UNC medical school’s use of live pigs to train doctors brings complaint
A group opposed to the use of live animals in medical education filed a federal complaint against UNC’s medical school Thursday, saying the university unnecessarily uses pigs to train residents in emergency procedures.
The Physicians Committee for Responsible Medicine requested an investigation by the U.S. Department of Agriculture’s Animal and Plant Health Inspection Service to determine whether UNC has violated the Animal Welfare Act. The complaint said UNC’s medical school “uses live pigs to teach procedural skills to emergency medicine residents, despite the widespread availability and implementation of educationally superior nonaminal training methods.”
The group, which has opposed the use of animals in research and training, said UNC uses pigs to teach 12 procedures, including inserting breathing tubes, draining abdominal cavities and making chest incisions, exposing the heart with a rib spreader.
The committee cited its own survey of 159 schools, in which 89 percent use nonanimal methods to teach resident doctors. Other North Carolina programs do not use animals in emergency medicine training, the group said, including Duke, East Carolina and Wake Forest universities.
UNC issued a statement saying it has trained residents using live animals under general anesthesia for years.

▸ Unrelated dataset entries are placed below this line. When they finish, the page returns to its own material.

-- ==== Sys2Proof/Machine/AluImm.lean ====
section
/-! DEFINITION. Machine/AluImm.lean: the immediate and constant operations of Tables 2.5 and 2.6 (R53 to R55). -/

namespace Sys2Proof.Machine

/-- w[d] := g(w[a], imm10). -/
def immOp (who : Agent) (op : Nat) (f : FmtI) (g : Word → BitVec 10 → Word) (s : State) : State :=
  regsOp who (encI op f) (fun r => rset r f.d.toNat (g (rget r f.a.toNat) f.imm)) s

/-- A compare of w[a] with an immediate (R47, R53). -/
def cmpImmOp (who : Agent) (op : Nat) (f : FmtI) (g : Word → BitVec 10 → Bool) (s : State) : State :=
  regsOp who (encI op f) (fun r => setPair r f.d.toNat (g (rget r f.a.toNat) f.imm)) s

/-- w[d] := g(w[d], imm16). -/
def constOp (who : Agent) (op : Nat) (f : FmtL) (g : Word → BitVec 16 → Word) (s : State) : State :=
  regsOp who (encL op f) (fun r => rset r f.d.toNat (g (rget r f.d.toNat) f.imm)) s

/-- ADDI (R53). -/
def execAddi (who : Agent) (f : FmtI) (s : State) : Host.Outcome State Fault Refusal :=
  .next (immOp who 0x20 f (fun x i => x + i.signExtend 64) s)

/-- ANDI (R53). -/
def execAndi (who : Agent) (f : FmtI) (s : State) : Host.Outcome State Fault Refusal :=
  .next (immOp who 0x21 f (fun x i => x &&& i.zeroExtend 64) s)

/-- ORI (R53). -/
def execOri (who : Agent) (f : FmtI) (s : State) : Host.Outcome State Fault Refusal :=
  .next (immOp who 0x22 f (fun x i => x ||| i.zeroExtend 64) s)

/-- XORI (R53). -/
def execXori (who : Agent) (f : FmtI) (s : State) : Host.Outcome State Fault Refusal :=
  .next (immOp who 0x23 f (fun x i => x ^^^ i.zeroExtend 64) s)

/-- SLLI (R53). -/
def execSlli (who : Agent) (f : FmtI) (s : State) : Host.Outcome State Fault Refusal :=
  .next (immOp who 0x24 f (fun x i => x <<< (i.toNat % 64)) s)

/-- SRLI (R53). -/
def execSrli (who : Agent) (f : FmtI) (s : State) : Host.Outcome State Fault Refusal :=
  .next (immOp who 0x25 f (fun x i => x >>> (i.toNat % 64)) s)

/-- SRAI (R53). -/
def execSrai (who : Agent) (f : FmtI) (s : State) : Host.Outcome State Fault Refusal :=
  .next (immOp who 0x26 f (fun x i => x.sshiftRight (i.toNat % 64)) s)

/-- MOV (R53). -/
def execMov (who : Agent) (f : FmtI) (s : State) : Host.Outcome State Fault Refusal :=
  .next (immOp who 0x27 f (fun x _ => x) s)

/-- EXTU (R54). -/
def execExtu (who : Agent) (f : FmtI) (s : State) : Host.Outcome State Fault Refusal :=
  .next (immOp who 0x28 f opExtu s)

/-- EXTS (R54). -/
def execExts (who : Agent) (f : FmtI) (s : State) : Host.Outcome State Fault Refusal :=
  .next (immOp who 0x29 f opExts s)

/-- INS (R54). -/
def execIns (who : Agent) (f : FmtI) (s : State) : Host.Outcome State Fault Refusal :=
  .next (regsOp who (encI 0x2a f) (fun r => rset r f.d.toNat (opIns (rget r f.d.toNat) (rget r f.a.toNat) f.imm)) s)

/-- CMPEQI (R47, R53). -/
def execCmpeqi (who : Agent) (f : FmtI) (s : State) : Host.Outcome State Fault Refusal :=
  .next (cmpImmOp who 0x2b f (fun x i => cmpEq x (i.signExtend 64)) s)

/-- CMPLTI (R47, R53). -/
def execCmplti (who : Agent) (f : FmtI) (s : State) : Host.Outcome State Fault Refusal :=
  .next (cmpImmOp who 0x2c f (fun x i => cmpLt x (i.signExtend 64)) s)

/-- CMPLTUI (R47, R53). -/
def execCmpltui (who : Agent) (f : FmtI) (s : State) : Host.Outcome State Fault Refusal :=
  .next (cmpImmOp who 0x2d f (fun x i => cmpLtu x (i.zeroExtend 64)) s)

/-- TSTI (R47, R53). -/
def execTsti (who : Agent) (f : FmtI) (s : State) : Host.Outcome State Fault Refusal :=
  .next (cmpImmOp who 0x2e f (fun x i => cmpTstnz x (i.zeroExtend 64)) s)

/-- LI (R55). -/
def execLi (who : Agent) (f : FmtL) (s : State) : Host.Outcome State Fault Refusal :=
  .next (constOp who 0x30 f (fun _ i => i.signExtend 64) s)

/-- LIZ (R55). -/
def execLiz (who : Agent) (f : FmtL) (s : State) : Host.Outcome State Fault Refusal :=
  .next (constOp who 0x31 f (fun _ i => i.zeroExtend 64) s)

/-- MK16 (R55). -/
def execMk16 (who : Agent) (f : FmtL) (s : State) : Host.Outcome State Fault Refusal :=
  .next (constOp who 0x32 f (fun x i => opLane x 16 i) s)

/-- MK32 (R55). -/
def execMk32 (who : Agent) (f : FmtL) (s : State) : Host.Outcome State Fault Refusal :=
  .next (constOp who 0x33 f (fun x i => opLane x 32 i) s)

/-- MK48 (R55). -/
def execMk48 (who : Agent) (f : FmtL) (s : State) : Host.Outcome State Fault Refusal :=
  .next (constOp who 0x34 f (fun x i => opLane x 48 i) s)

end Sys2Proof.Machine
end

“This training is done in addition to simulation training as there are certain key critical procedures that are best trained using live tissue when possible,” the UNC statement said. “We perform these procedures on animals who are under general anesthesia and hence do not experience pain with the procedures. We believe that our physicians are better prepared to perform life saving interventions for humans as a result of this training. These training protocols are approved by the Institutional Animal Care and Use Committee (IACUC), they are in compliance with federal law and are used by many other institutions.”
The Physicians Committee for Responsible Medicine cited a number of widely used high-tech simulators that it claimed are superior to live animals in training.